Consistent Multimodal Generation via A Unified GAN Framework

paper_url: http://arxiv.org/abs/2307.01425
repo_url: None
paper_authors: Zhen Zhu, Yijun Li, Weijie Lyu, Krishna Kumar Singh, Zhixin Shu, Soeren Pirk, Derek Hoiem
for: 这篇论文的目的是如何通过单一的生成模型生成多模态图像输出，包括RGB、深度和表面法向量。
methods: 该论文基于StyleGAN3架构，使用共享背部和模态特定分支在图像生成网络的最后层。它还提出了每个模态的准确性评估器和跨模态一致性评估器。
results: 在斯坦福2D3D数据集上进行实验，论文实现了真实和一致的RGB、深度和表面法向量图像生成。它还提供了一种训练recipe，可以轻松地将预训练模型应用于新领域，只需几个对应的数据对。此外，论文还评估了使用生成的RGB和深度对进行深度估计器的训练或细化。

Abstract
We investigate how to generate multimodal image outputs, such as RGB, depth, and surface normals, with a single generative model. The challenge is to produce outputs that are realistic, and also consistent with each other. Our solution builds on the StyleGAN3 architecture, with a shared backbone and modality-specific branches in the last layers of the synthesis network, and we propose per-modality fidelity discriminators and a cross-modality consistency discriminator. In experiments on the Stanford2D3D dataset, we demonstrate realistic and consistent generation of RGB, depth, and normal images. We also show a training recipe to easily extend our pretrained model on a new domain, even with a few pairwise data. We further evaluate the use of synthetically generated RGB and depth pairs for training or fine-tuning depth estimators. Code will be available at https://github.com/jessemelpolio/MultimodalGAN.

摘要
我们研究如何通过单一的生成模型生成多modal的图像输出，如RGB、深度和表面法向量。挑战在于生成的输出应该是真实的，同时也需要在不同modal之间具有一致性。我们基于StyleGAN3架构，在生成网络的最后层添加共享后置和modal特定的分支，并提出每个modal的准确性评价器以及交叉modal的一致性评价器。在Stanford2D3D数据集上进行实验，我们实现了真实和一致的RGB、深度和normal图像生成。

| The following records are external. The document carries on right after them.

-- ==== Sys2Proof/Laws/FramesPipeOps.lean ====
section
/-!
SUPPORT. What the operations of Machine/PipeOps.lean change at most.
-/
namespace Sys2Proof.Machine

variable {pl : List Piece} {pk : List Nat} {os : State}

theorem withPipe_only (s : State) (q : PipePart) (hl : frameSub [.pipe] [] pl pk = true) (hs : OnlyIn pl pk os s) :
    OnlyIn pl pk os (State.withPipe s q) := by
  unfold State.withPipe
  repeat' (with_reducible first
    | assumption | intro _ | exact frameSub_trans (by decide) hl | exact frameKey_of hl (by decide) | exact hk | extract_lets
    | exact .inl (frameSub_mem hl (by decide)) | exact .inr rfl | ((conv => arg 4; arg 27); apply OnlyIn.of_mk)
    | dsimp +zetaDelta only)

theorem latchConsts_only (s : State) (gain : Nat) (hl : frameSub [.pipe] [Reg.BLOCK_A_CENTRE, Reg.BLOCK_B_CENTRE] pl pk = true) (hs : OnlyIn pl pk os s) :
    OnlyIn pl pk os (State.latchConsts s gain) := by
  unfold State.latchConsts
  repeat' (with_reducible first
    | assumption | intro _ | exact frameSub_trans (by decide) hl | exact frameKey_of hl (by decide) | exact hk
    | apply withPipe_only | apply setReg_only | apply setRegI_only | extract_lets | exact .inl (frameSub_mem hl (by decide))
    | exact .inr rfl | ((conv => arg 4; arg 27); apply OnlyIn.of_mk) | dsimp +zetaDelta only)

theorem clearFilter_only (s : State) (hl : frameSub [.pipe] [] pl pk = true) (hs : OnlyIn pl pk os s) :
    OnlyIn pl pk os (State.clearFilter s) := by
  unfold State.clearFilter
  repeat' (with_reducible first
    | assumption | intro _ | exact frameSub_trans (by decide) hl | exact frameKey_of hl (by decide) | exact hk
    | apply withPipe_only | extract_lets | exact .inl (frameSub_mem hl (by decide)) | exact .inr rfl
    | ((conv => arg 4; arg 27); apply OnlyIn.of_mk) | dsimp +zetaDelta only)

end Sys2Proof.Machine
end

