-- ==== Sys2Proof/Laws/FramesFrame.lean ====
section
/-!
SUPPORT. What the operations of Machine/Frame.lean change at most.
-/
namespace Sys2Proof.Machine

variable {pl : List Piece} {pk : List Nat} {os : State}

theorem startBias_only (s : State) (hl : frameSub [.focal, .pipe, .cal] [] pl pk = true) (hs : OnlyIn pl pk os s) :
    OnlyIn pl pk os (State.startBias s) := by
  unfold State.startBias
  repeat' (with_reducible first
    | assumption | intro _ | exact frameSub_trans (by decide) hl | exact frameKey_of hl (by decide) | exact hk
    | apply clearFilter_only | extract_lets | exact .inl (frameSub_mem hl (by decide)) | exact .inr rfl
    | ((conv => arg 4; arg 27); apply OnlyIn.of_mk) | dsimp +zetaDelta only)

theorem applyImager_only (s : State) (hl : frameSub [.focal, .pipe, .cal] [Reg.IMAGER_ACTIVE] pl pk = true) (hs : OnlyIn pl pk os s) :
    OnlyIn pl pk os (State.applyImager s) := by
  unfold State.applyImager
  repeat' (with_reducible first
    | assumption | intro _ | exact frameSub_trans (by decide) hl | exact frameKey_of hl (by decide) | exact hk
    | apply abortCycle_only | apply darkArray_only | apply startBias_only | apply setReg_only | apply OnlyIn.ite | extract_lets
    | split | dsimp +zetaDelta only)

theorem tideFrame_only (s : State) (hl : frameSub [.tide] [] pl pk = true) (hs : OnlyIn pl pk os s) :
    OnlyIn pl pk os (State.tideFrame s) := by
  unfold State.tideFrame
  repeat' (with_reducible first
    | assumption | intro _ | exact frameSub_trans (by decide) hl | exact frameKey_of hl (by decide) | exact hk
    | apply withTide_only | extract_lets | exact .inl (frameSub_mem hl (by decide)) | exact .inr rfl
    | ((conv => arg 4; arg 27); apply OnlyIn.of_mk) | dsimp +zetaDelta only)

theorem newFrame_only (s : State) (hl : frameSub [.tide, .klp, .bus, .berth, .focal, .pipe, .cal, .video] [Reg.IMAGER_ACTIVE, Reg.SHADOW_INDEX] pl pk = true) (hs : OnlyIn pl pk os s) :
    OnlyIn pl pk os (State.newFrame s) := by
  unfold State.newFrame
  repeat' (with_reducible first
    | assumption | intro _ | exact frameSub_trans (by decide) hl | exact frameKey_of hl (by decide) | exact hk
    | apply tideFrame_only | apply setReg_only | apply withFocal_only | apply applyImager_only | apply withCal_only
    | apply withPipe_only | apply takeEdits_only | apply withBerth_only | apply videoFrame_only | extract_lets
    | exact .inl (frameSub_mem hl (by decide)) | exact .inr rfl | ((conv => arg 4; arg 27); apply OnlyIn.of_mk)
    | dsimp +zetaDelta only)

theorem execFrameBoundary_only (s : State) (hl : frameSub [.tide, .klp, .bus, .berth, .focal, .pipe, .cal, .video] [Reg.IMAGER_ACTIVE, Reg.SHADOW_INDEX] pl pk = true) (hs : OnlyIn pl pk os s) :
    ∃ s', execFrameBoundary s = .next s' ∧ OnlyIn pl pk os s' := by
  unfold execFrameBoundary
  refine ⟨_, rfl, ?_⟩
  repeat' (with_reducible first
    | assumption | intro _ | exact frameSub_trans (by decide) hl | exact frameKey_of hl (by decide) | exact hk
    | apply newFrame_only | apply OnlyIn.ite | split | dsimp +zetaDelta only)

theorem execSettlingEnd_only (s : State) (hl : frameSub [.focal] [] pl pk = true) (hs : OnlyIn pl pk os s) :
    ∃ s', execSettlingEnd s = .next s' ∧ OnlyIn pl pk os s' := by
  unfold execSettlingEnd
  refine ⟨_, rfl, ?_⟩
  repeat' (with_reducible first
    | assumption | intro _ | exact frameSub_trans (by decide) hl | exact frameKey_of hl (by decide) | exact hk
    | apply withFocal_only | apply OnlyIn.ite | extract_lets | split | exact .inl (frameSub_mem hl (by decide)) | exact .inr rfl
    | ((conv => arg 4; arg 27); apply OnlyIn.of_mk) | dsimp +zetaDelta only)

theorem execGainChange_only (s : State) (hl : frameSub [.regs, .klp, .pipe, .cal, .video] [] pl pk = true) (hs : OnlyIn pl pk os s) :
    ∃ s', execGainChange s = .next s' ∧ OnlyIn pl pk os s' := by
  unfold execGainChange
  refine ⟨_, rfl, ?_⟩
  repeat' (with_reducible first
    | assumption | intro _ | exact frameSub_trans (by decide) hl | exact frameKey_of hl (by decide) | exact hk
    | exact frameKey_regs (frameSub_mem hl (by decide)) | apply swapGains_only | apply setReg_only | apply trigger_only
    | apply OnlyIn.ite | split | dsimp +zetaDelta only)

theorem takeBands_only (s : State) (bands : List (Option Nat)) (hl : frameSub [.regs, .focal] [] pl pk = true) (hs : OnlyIn pl pk os s) :
    OnlyIn pl pk os (State.takeBands s bands) := by
  unfold State.takeBands
  repeat' (with_reducible first
    | assumption | intro _ | exact frameSub_trans (by decide) hl | exact frameKey_of hl (by decide) | exact hk
    | exact frameKey_regs (frameSub_mem hl (by decide)) | apply setReg_only | apply withFocal_only | apply OnlyIn.foldl
    | extract_lets | split | refine OnlyIn.of_pair ?_ (by assumption) | exact .inl (frameSub_mem hl (by decide))
    | exact .inr rfl | ((conv => arg 4; arg 27); apply OnlyIn.of_mk) | dsimp +zetaDelta only)

theorem takeFlag_only (s : State) (ntc pos : Nat) (hl : frameSub [.focal] [Reg.FLAG_TEMP] pl pk = true) (hs : OnlyIn pl pk os s) :
    OnlyIn pl pk os (State.takeFlag s ntc pos) := by
  unfold State.takeFlag
  repeat' (with_reducible first
    | assumption | intro _ | exact frameSub_trans (by decide) hl | exact frameKey_of hl (by decide) | exact hk
    | apply setReg_only | apply setShutter_only | apply OnlyIn.ite | extract_lets | split
    | exact .inl (frameSub_mem hl (by decide)) | exact .inr rfl | ((conv => arg 4; arg 27); apply OnlyIn.of_mk)
    | dsimp +zetaDelta only)

theorem gradientClose_only (s : State) (hl : frameSub [.klp, .log, .bus, .berth, .focal, .cal] [Reg.GRADIENT_EVENTS, Reg.GRADIENT_FLAGS, Reg.GRADIENT_MAX] pl pk = true) (hs : OnlyIn pl pk os s) :
    OnlyIn pl pk os (State.gradientClose s) := by
  unfold State.gradientClose
  repeat' (with_reducible first
    | assumption | intro _ | exact frameSub_trans (by decide) hl | exact frameKey_of hl (by decide) | exact hk
    | apply gradientPair_only | apply setReg_only | apply alarmOf_only | apply OnlyIn.foldl | apply OnlyIn.ite | extract_lets
    | split | dsimp +zetaDelta only)

theorem shutterAlarm_only (s : State) (before : Bool) (hl : frameSub [.klp, .bus] [] pl pk = true) (hs : OnlyIn pl pk os s) :
    OnlyIn pl pk os (State.shutterAlarm s before) := by
  unfold State.shutterAlarm
  repeat' (with_reducible first
    | assumption | intro _ | exact frameSub_trans (by decide) hl | exact frameKey_of hl (by decide) | exact hk
    | apply alarmOf_only | apply OnlyIn.ite | split | dsimp +zetaDelta only)

theorem noteMean_only (s : State) (hl : frameSub [.cal] [] pl pk = true) (hs : OnlyIn pl pk os s) :
    OnlyIn pl pk os (State.noteMean s) := by
  unfold State.noteMean
  repeat' (with_reducible first
    | assumption | intro _ | exact frameSub_trans (by decide) hl | exact frameKey_of hl (by decide) | exact hk
    | apply withCal_only | extract_lets | exact .inl (frameSub_mem hl (by decide)) | exact .inr rfl
    | ((conv => arg 4; arg 27); apply OnlyIn.of_mk) | dsimp +zetaDelta only)
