-- ==== Sys2Proof/Laws/FramesBus.lean ====
section
/-!
SUPPORT. What the operations of Machine/Bus.lean change at most.
-/
namespace Sys2Proof.Machine

variable {pl : List Piece} {pk : List Nat} {os : State}

theorem busModeWritten_only (s : State) (c : Bus) (v : Nat) (hl : frameSub [.bus] [] pl pk = true) (hs : OnlyIn pl pk os s) :
    OnlyIn pl pk os (State.busModeWritten s c v) := by
  unfold State.busModeWritten
  repeat' (with_reducible first
    | assumption | intro _ | exact frameSub_trans (by decide) hl | exact frameKey_of hl (by decide) | exact hk
    | apply setChan_only | apply OnlyIn.ite | extract_lets | split | exact .inl (frameSub_mem hl (by decide)) | exact .inr rfl
    | ((conv => arg 4; arg 27); apply OnlyIn.of_mk) | dsimp +zetaDelta only)

theorem busModeRule_only (c : Bus) (s : State) (v : Nat) (hl : frameSub [.regs, .nv, .log, .bus] [] pl pk = true) (hs : OnlyIn pl pk os s) :
    OnlyIn pl pk os (busModeRule c s v).2 := by
  unfold busModeRule
  repeat' (with_reducible first
    | assumption | intro _ | exact frameSub_trans (by decide) hl | exact frameKey_of hl (by decide) | exact hk
    | exact frameKey_regs (frameSub_mem hl (by decide)) | apply andThen_only | apply plainRule_only | apply busModeWritten_only
    | dsimp +zetaDelta only)

theorem execBusModeWrite_only (c : Bus) (w : Wr) (s : State) (hl : frameSub [.regs, .klp, .nv, .log, .bus] [] pl pk = true) (hs : OnlyIn pl pk os s) :
    ∃ s', execBusModeWrite c w s = .next s' ∧ OnlyIn pl pk os s' := by
  unfold execBusModeWrite
  refine ⟨_, rfl, ?_⟩
  repeat' (with_reducible first
    | assumption | intro _ | exact frameSub_trans (by decide) hl | exact frameKey_of hl (by decide) | exact hk
    | exact frameKey_regs (frameSub_mem hl (by decide)) | apply ledgerWrite_only | apply busModeRule_only
    | dsimp +zetaDelta only)

theorem execBusModeApply_only (c : Bus) (s : State) (hl : frameSub [.bus] [] pl pk = true) (hs : OnlyIn pl pk os s) :
    ∃ s', execBusModeApply c s = .next s' ∧ OnlyIn pl pk os s' := by
  unfold execBusModeApply
  refine ⟨_, rfl, ?_⟩
  repeat' (with_reducible first
    | assumption | intro _ | exact frameSub_trans (by decide) hl | exact frameKey_of hl (by decide) | exact hk
    | apply setChan_only | extract_lets | split | refine OnlyIn.of_pair ?_ (by assumption)
    | exact .inl (frameSub_mem hl (by decide)) | exact .inr rfl | ((conv => arg 4; arg 27); apply OnlyIn.of_mk)
    | dsimp +zetaDelta only)

theorem execBusIntegrated_only (c : Bus) (s : State) (hl : frameSub [.bus] [] pl pk = true) (hs : OnlyIn pl pk os s) :
    ∃ s', execBusIntegrated c s = .next s' ∧ OnlyIn pl pk os s' := by
  unfold execBusIntegrated
  refine ⟨_, rfl, ?_⟩
  repeat' (with_reducible first
    | assumption | intro _ | exact frameSub_trans (by decide) hl | exact frameKey_of hl (by decide) | exact hk
    | apply setChan_only | apply nextArbitration_only | apply OnlyIn.ite | extract_lets | split
    | exact .inl (frameSub_mem hl (by decide)) | exact .inr rfl | ((conv => arg 4; arg 27); apply OnlyIn.of_mk)
    | dsimp +zetaDelta only)

theorem execBusProbeEnd_only (c : Bus) (s : State) (hl : frameSub [.bus] [] pl pk = true) (hs : OnlyIn pl pk os s) :
    ∃ s', execBusProbeEnd c s = .next s' ∧ OnlyIn pl pk os s' := by
  unfold execBusProbeEnd
  refine ⟨_, rfl, ?_⟩
  repeat' (with_reducible first
    | assumption | intro _ | exact frameSub_trans (by decide) hl | exact frameKey_of hl (by decide) | exact hk
    | apply setChan_only | apply OnlyIn.ite | extract_lets | split | refine OnlyIn.of_pair ?_ (by assumption)
    | exact .inl (frameSub_mem hl (by decide)) | exact .inr rfl | ((conv => arg 4; arg 27); apply OnlyIn.of_mk)
    | dsimp +zetaDelta only)

theorem busTimingRule_only (c : Bus) (sub : Nat) (s : State) (v : Nat) (hl : frameSub [.regs, .nv, .log] [] pl pk = true) (hs : OnlyIn pl pk os s) :
    OnlyIn pl pk os (busTimingRule c sub s v).2 := by
  unfold busTimingRule
  repeat' (with_reducible first
    | assumption | intro _ | exact frameSub_trans (by decide) hl | exact frameKey_of hl (by decide) | exact hk
    | exact frameKey_regs (frameSub_mem hl (by decide)) | apply putEntry_only | apply OnlyIn.ite | extract_lets | split
    | dsimp +zetaDelta only)

theorem execBusTimingWrite_only (c : Bus) (sub : Nat) (w : Wr) (s : State) (hl : frameSub [.regs, .klp, .nv, .log] [] pl pk = true) (hs : OnlyIn pl pk os s) :
    ∃ s', execBusTimingWrite c sub w s = .next s' ∧ OnlyIn pl pk os s' := by
  unfold execBusTimingWrite
  refine ⟨_, rfl, ?_⟩
  repeat' (with_reducible first
    | assumption | intro _ | exact frameSub_trans (by decide) hl | exact frameKey_of hl (by decide) | exact hk
    | exact frameKey_regs (frameSub_mem hl (by decide)) | apply ledgerWrite_only | apply busTimingRule_only | extract_lets
    | dsimp +zetaDelta only)

theorem tripleSampleRule_only (c : Bus) (s : State) (v : Nat) (hl : frameSub [.regs, .nv, .log] [] pl pk = true) (hs : OnlyIn pl pk os s) :
    OnlyIn pl pk os (tripleSampleRule c s v).2 := by
  unfold tripleSampleRule
  repeat' (with_reducible first
    | assumption | intro _ | exact frameSub_trans (by decide) hl | exact frameKey_of hl (by decide) | exact hk
    | exact frameKey_regs (frameSub_mem hl (by decide)) | apply plainRule_only | apply OnlyIn.ite | split
    | dsimp +zetaDelta only)

theorem execTripleSampleWrite_only (c : Bus) (w : Wr) (s : State) (hl : frameSub [.regs, .klp, .nv, .log] [] pl pk = true) (hs : OnlyIn pl pk os s) :
    ∃ s', execTripleSampleWrite c w s = .next s' ∧ OnlyIn pl pk os s' := by
  unfold execTripleSampleWrite
  refine ⟨_, rfl, ?_⟩
  repeat' (with_reducible first
    | assumption | intro _ | exact frameSub_trans (by decide) hl | exact frameKey_of hl (by decide) | exact hk
    | exact frameKey_regs (frameSub_mem hl (by decide)) | apply ledgerWrite_only | apply tripleSampleRule_only
    | dsimp +zetaDelta only)

theorem fdException_only (s : State) (c : Bus) (hl : frameSub [.bus] [] pl pk = true) (hs : OnlyIn pl pk os s) :
    OnlyIn pl pk os (State.fdException s c) := by
  unfold State.fdException
  repeat' (with_reducible first
    | assumption | intro _ | exact frameSub_trans (by decide) hl | exact frameKey_of hl (by decide) | exact hk
    | apply setChan_only | extract_lets | exact .inl (frameSub_mem hl (by decide)) | exact .inr rfl
    | ((conv => arg 4; arg 27); apply OnlyIn.of_mk) | dsimp +zetaDelta only)

theorem execCanFrameReceived_only (c : Bus) (f : CanFrame) (stamp : Nat) (s : State) (hl : frameSub [.regs, .power, .klp, .log, .rtc, .bus, .loop, .video, .pwr, .freeCtr] [] pl pk = true) (hs : OnlyIn pl pk os s) :
    ∃ s', execCanFrameReceived c f stamp s = .next s' ∧ OnlyIn pl pk os s' := by
  unfold execCanFrameReceived
  refine ⟨_, rfl, ?_⟩
  repeat' (with_reducible first
    | assumption | intro _ | exact frameSub_trans (by decide) hl | exact frameKey_of hl (by decide) | exact hk
    | exact frameKey_regs (frameSub_mem hl (by decide)) | apply fdException_only | apply recDown_only | apply setChan_only
    | apply nodeClash_only | apply routeFrame_only | apply OnlyIn.ite | extract_lets | split
    | exact .inl (frameSub_mem hl (by decide)) | exact .inr rfl | ((conv => arg 4; arg 27); apply OnlyIn.of_mk)
    | dsimp +zetaDelta only)

theorem execCanTxComplete_only (c : Bus) (stamp : Nat) (s : State) (hl : frameSub [.klp, .log, .bus] [] pl pk = true) (hs : OnlyIn pl pk os s) :
    ∃ s', execCanTxComplete c stamp s = .next s' ∧ OnlyIn pl pk os s' := by
  unfold execCanTxComplete
  refine ⟨_, rfl, ?_⟩
  repeat' (with_reducible first
    | assumption | intro _ | exact frameSub_trans (by decide) hl | exact frameKey_of hl (by decide) | exact hk
    | apply setChan_only | apply bulkDone_only | apply busRecovered_only | apply nextArbitration_only | apply OnlyIn.ite
    | extract_lets | split | refine OnlyIn.of_pair ?_ (by assumption) | exact .inl (frameSub_mem hl (by decide))
    | exact .inr rfl | ((conv => arg 4; arg 27); apply OnlyIn.of_mk) | dsimp +zetaDelta only)

theorem execCanTxError_only (c : Bus) (e : TxError) (s : State) (hl : frameSub [.klp, .log, .bus, .freeCtr] [] pl pk = true) (hs : OnlyIn pl pk os s) :
    ∃ s', execCanTxError c e s = .next s' ∧ OnlyIn pl pk os s' := by
  unfold execCanTxError
  refine ⟨_, rfl, ?_⟩
  repeat' (with_reducible first
    | assumption | intro _ | exact frameSub_trans (by decide) hl | exact frameKey_of hl (by decide) | exact hk
    | apply nextArbitration_only | apply setChan_only | apply goBusOff_only | apply OnlyIn.ite | extract_lets | split
    | refine OnlyIn.of_pair ?_ (by assumption) | exact .inl (frameSub_mem hl (by decide)) | exact .inr rfl
    | ((conv => arg 4; arg 27); apply OnlyIn.of_mk) | dsimp +zetaDelta only)

theorem execBusoffRecoveryDone_only (c : Bus) (s : State) (hl : frameSub [.bus] [] pl pk = true) (hs : OnlyIn pl pk os s) :
    ∃ s', execBusoffRecoveryDone c s = .next s' ∧ OnlyIn pl pk os s' := by
  unfold execBusoffRecoveryDone
  refine ⟨_, rfl, ?_⟩
  repeat' (with_reducible first
    | assumption | intro _ | exact frameSub_trans (by decide) hl | exact frameKey_of hl (by decide) | exact hk
    | apply setChan_only | apply nextArbitration_only | apply OnlyIn.ite | extract_lets | split
    | exact .inl (frameSub_mem hl (by decide)) | exact .inr rfl | ((conv => arg 4; arg 27); apply OnlyIn.of_mk)
    | dsimp +zetaDelta only)

theorem execProtocolError_only (c : Bus) (e : RxError) (s : State) (hl : frameSub [.bus] [] pl pk = true) (hs : OnlyIn pl pk os s) :
    ∃ s', execProtocolError c e s = .next s' ∧ OnlyIn pl pk os s' := by
  unfold execProtocolError
  refine ⟨_, rfl, ?_⟩
  repeat' (with_reducible first
    | assumption | intro _ | exact frameSub_trans (by decide) hl | exact frameKey_of hl (by decide) | exact hk
    | apply fdException_only | apply setChan_only | apply OnlyIn.ite | extract_lets | split
    | refine OnlyIn.of_pair ?_ (by assumption) | exact .inl (frameSub_mem hl (by decide)) | exact .inr rfl
    | ((conv => arg 4; arg 27); apply OnlyIn.of_mk) | dsimp +zetaDelta only)

theorem execBwHoldExpiry_only (n : Nat) (s : State) (hl : frameSub [.klp, .bus] [] pl pk = true) (hs : OnlyIn pl pk os s) :
    ∃ s', execBwHoldExpiry n s = .next s' ∧ OnlyIn pl pk os s' := by
  unfold execBwHoldExpiry
  refine ⟨_, rfl, ?_⟩
  repeat' (with_reducible first
    | assumption | intro _ | exact frameSub_trans (by decide) hl | exact frameKey_of hl (by decide) | exact hk
    | apply withBw_only | apply releaseSource_only | apply OnlyIn.ite | extract_lets | split
    | refine OnlyIn.of_pair ?_ (by assumption) | exact .inl (frameSub_mem hl (by decide)) | exact .inr rfl
    | ((conv => arg 4; arg 27); apply OnlyIn.of_mk) | dsimp +zetaDelta only)

theorem execBwSummary_only (s : State) (hl : frameSub [.klp, .bus] [] pl pk = true) (hs : OnlyIn pl pk os s) :
    ∃ s', execBwSummary s = .next s' ∧ OnlyIn pl pk os s' := by
  unfold execBwSummary
  refine ⟨_, rfl, ?_⟩
  repeat' (with_reducible first
    | assumption | intro _ | exact frameSub_trans (by decide) hl | exact frameKey_of hl (by decide) | exact hk
    | apply releaseFrame_only | apply withBw_only | apply OnlyIn.ite | extract_lets | split
    | exact .inl (frameSub_mem hl (by decide)) | exact .inr rfl | ((conv => arg 4; arg 27); apply OnlyIn.of_mk)
    | dsimp +zetaDelta only)

theorem sendHeartbeat_only (s : State) (hl : frameSub [.bus] [] pl pk = true) (hs : OnlyIn pl pk os s) :
    OnlyIn pl pk os (State.sendHeartbeat s) := by
  unfold State.sendHeartbeat
  repeat' (with_reducible first
    | assumption | intro _ | exact frameSub_trans (by decide) hl | exact frameKey_of hl (by decide) | exact hk
    | apply enqueue_only | apply OnlyIn.foldl | apply OnlyIn.ite | split | dsimp +zetaDelta only)

theorem dueHeartbeat_only (s : State) (hl : frameSub [.bus] [] pl pk = true) (hs : OnlyIn pl pk os s) :
    OnlyIn pl pk os (State.dueHeartbeat s) := by
  unfold State.dueHeartbeat
  repeat' (with_reducible first
    | assumption | intro _ | exact frameSub_trans (by decide) hl | exact frameKey_of hl (by decide) | exact hk
    | apply sendHeartbeat_only | apply OnlyIn.ite | split | exact .inl (frameSub_mem hl (by decide)) | exact .inr rfl
    | ((conv => arg 4; arg 27); apply OnlyIn.of_mk) | dsimp +zetaDelta only)

theorem execDeviceHeartbeat_only (s : State) (hl : frameSub [.bus] [] pl pk = true) (hs : OnlyIn pl pk os s) :
    ∃ s', execDeviceHeartbeat s = .next s' ∧ OnlyIn pl pk os s' := by
  unfold execDeviceHeartbeat
  refine ⟨_, rfl, ?_⟩
  repeat' (with_reducible first
    | assumption | intro _ | exact frameSub_trans (by decide) hl | exact frameKey_of hl (by decide) | exact hk
    | apply sendHeartbeat_only | apply OnlyIn.ite | split | exact .inl (frameSub_mem hl (by decide)) | exact .inr rfl
    | ((conv => arg 4; arg 27); apply OnlyIn.of_mk) | dsimp +zetaDelta only)

theorem execNetHeartbeatNow_only (c : Bus) (s : State) (hl : frameSub [.klp, .bus] [] pl pk = true) (hs : OnlyIn pl pk os s) :
    ∃ s', execNetHeartbeatNow c s = .next s' ∧ OnlyIn pl pk os s' := by
  unfold execNetHeartbeatNow
  refine ⟨_, rfl, ?_⟩
  repeat' (with_reducible first
    | assumption | intro _ | exact frameSub_trans (by decide) hl | exact frameKey_of hl (by decide) | exact hk
    | apply sendHeartbeat_only | apply drainFifo_only | apply setChan_only | extract_lets | split
    | refine OnlyIn.of_pair ?_ (by assumption) | exact .inl (frameSub_mem hl (by decide)) | exact .inr rfl
    | ((conv => arg 4; arg 27); apply OnlyIn.of_mk) | exact takeNet_only _ _ _ (frameSub_trans (by decide) hl) hs _ ‹_›
    | dsimp +zetaDelta only)

theorem execNetLockAll_only (c : Bus) (s : State) (hl : frameSub [.klp, .bus] [] pl pk = true) (hs : OnlyIn pl pk os s) :
    ∃ s', execNetLockAll c s = .next s' ∧ OnlyIn pl pk os s' := by
  unfold execNetLockAll
  refine ⟨_, rfl, ?_⟩
  repeat' (with_reducible first
    | assumption | intro _ | exact frameSub_trans (by decide) hl | exact frameKey_of hl (by decide) | exact hk
    | apply withKlp_only | apply drainFifo_only | apply setChan_only | extract_lets | split
    | refine OnlyIn.of_pair ?_ (by assumption) | exact .inl (frameSub_mem hl (by decide)) | exact .inr rfl
    | ((conv => arg 4; arg 27); apply OnlyIn.of_mk) | exact takeNet_only _ _ _ (frameSub_trans (by decide) hl) hs _ ‹_›
    | dsimp +zetaDelta only)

此外，我们还提供了一个训练recipe，可以轻松地在新领域上扩展我们预训练模型，只需要一些对应的对比数据。最后，我们还评估了使用生成的RGB和深度对来训练或练化深度估计器。代码将在GitHub上提供。

Direct Superpoints Matching for Fast and Robust Point Cloud Registration

paper_url: http://arxiv.org/abs/2307.01362
repo_url: None
paper_authors: Aniket Gupta, Yiming Xie, Hanumant Singh, Huaizu Jiang
for: 本研究旨在提出一种简单 yet effective的方法，可以直接匹配 superpoints，以确定源点云和目标点云之间的固定变换。
methods: 本方法使用全局滑动层来直接匹配 superpoints，并使用这些匹配来确定点云之间的变换。
results: 与直接预测对应点的方法相比，我们的方法可以更准确地估计变换，并且不需要任何后处理修复。在 ModelNet 和 3DMatch 测试集上，我们的方法达到了当前最佳的结果。

Abstract
Although deep neural networks endow the downsampled superpoints with discriminative feature representations, directly matching them is usually not used alone in state-of-the-art methods, mainly for two reasons. First, the correspondences are inevitably noisy, so RANSAC-like refinement is usually adopted. Such ad hoc postprocessing, however, is slow and not differentiable, which can not be jointly optimized with feature learning. Second, superpoints are sparse and thus more RANSAC iterations are needed. Existing approaches use the coarse-to-fine strategy to propagate the superpoints correspondences to the point level, which are not discriminative enough and further necessitates the postprocessing refinement. In this paper, we present a simple yet effective approach to extract correspondences by directly matching superpoints using a global softmax layer in an end-to-end manner, which are used to determine the rigid transformation between the source and target point cloud. Compared with methods that directly predict corresponding points, by leveraging the rich information from the superpoints matchings, we can obtain more accurate estimation of the transformation and effectively filter out outliers without any postprocessing refinement. As a result, our approach is not only fast, but also achieves state-of-the-art results on the challenging ModelNet and 3DMatch benchmarks. Our code and model weights will be publicly released.

摘要
尽管深度神经网络使得下采样后的超点具有特征表示能力，但直接匹配它们通常不是独立使用的方法，主要是因为两个原因。首先，匹配是不可避免的噪声，因此通常采用RANSAC-like的修正。这种随机处理不是梯度可导的，因此无法与特征学习一起共同优化。其次，超点是稀疏的，因此需要更多的RANSAC迭代。现有的方法使用粗细到细粒的策略来传播超点匹配到点级别，但这些匹配不够精细，需要进一步的后处理修正。在这篇论文中，我们提出了一种简单又有效的方法，通过直接匹配超点使用全局软max层，以END-TO-END的方式确定源点云和目标点云之间的固定变换。与直接预测对应点的方法相比，通过利用超点匹配中的丰富信息，我们可以更准确地估算变换，并有效地排除噪声，无需任何后处理修正。因此，我们的方法不仅快速，而且实现了对挑战性 ModelNet 和 3DMatch 测试集的state-of-the-art 结果。我们的代码和模型参数将公开发布。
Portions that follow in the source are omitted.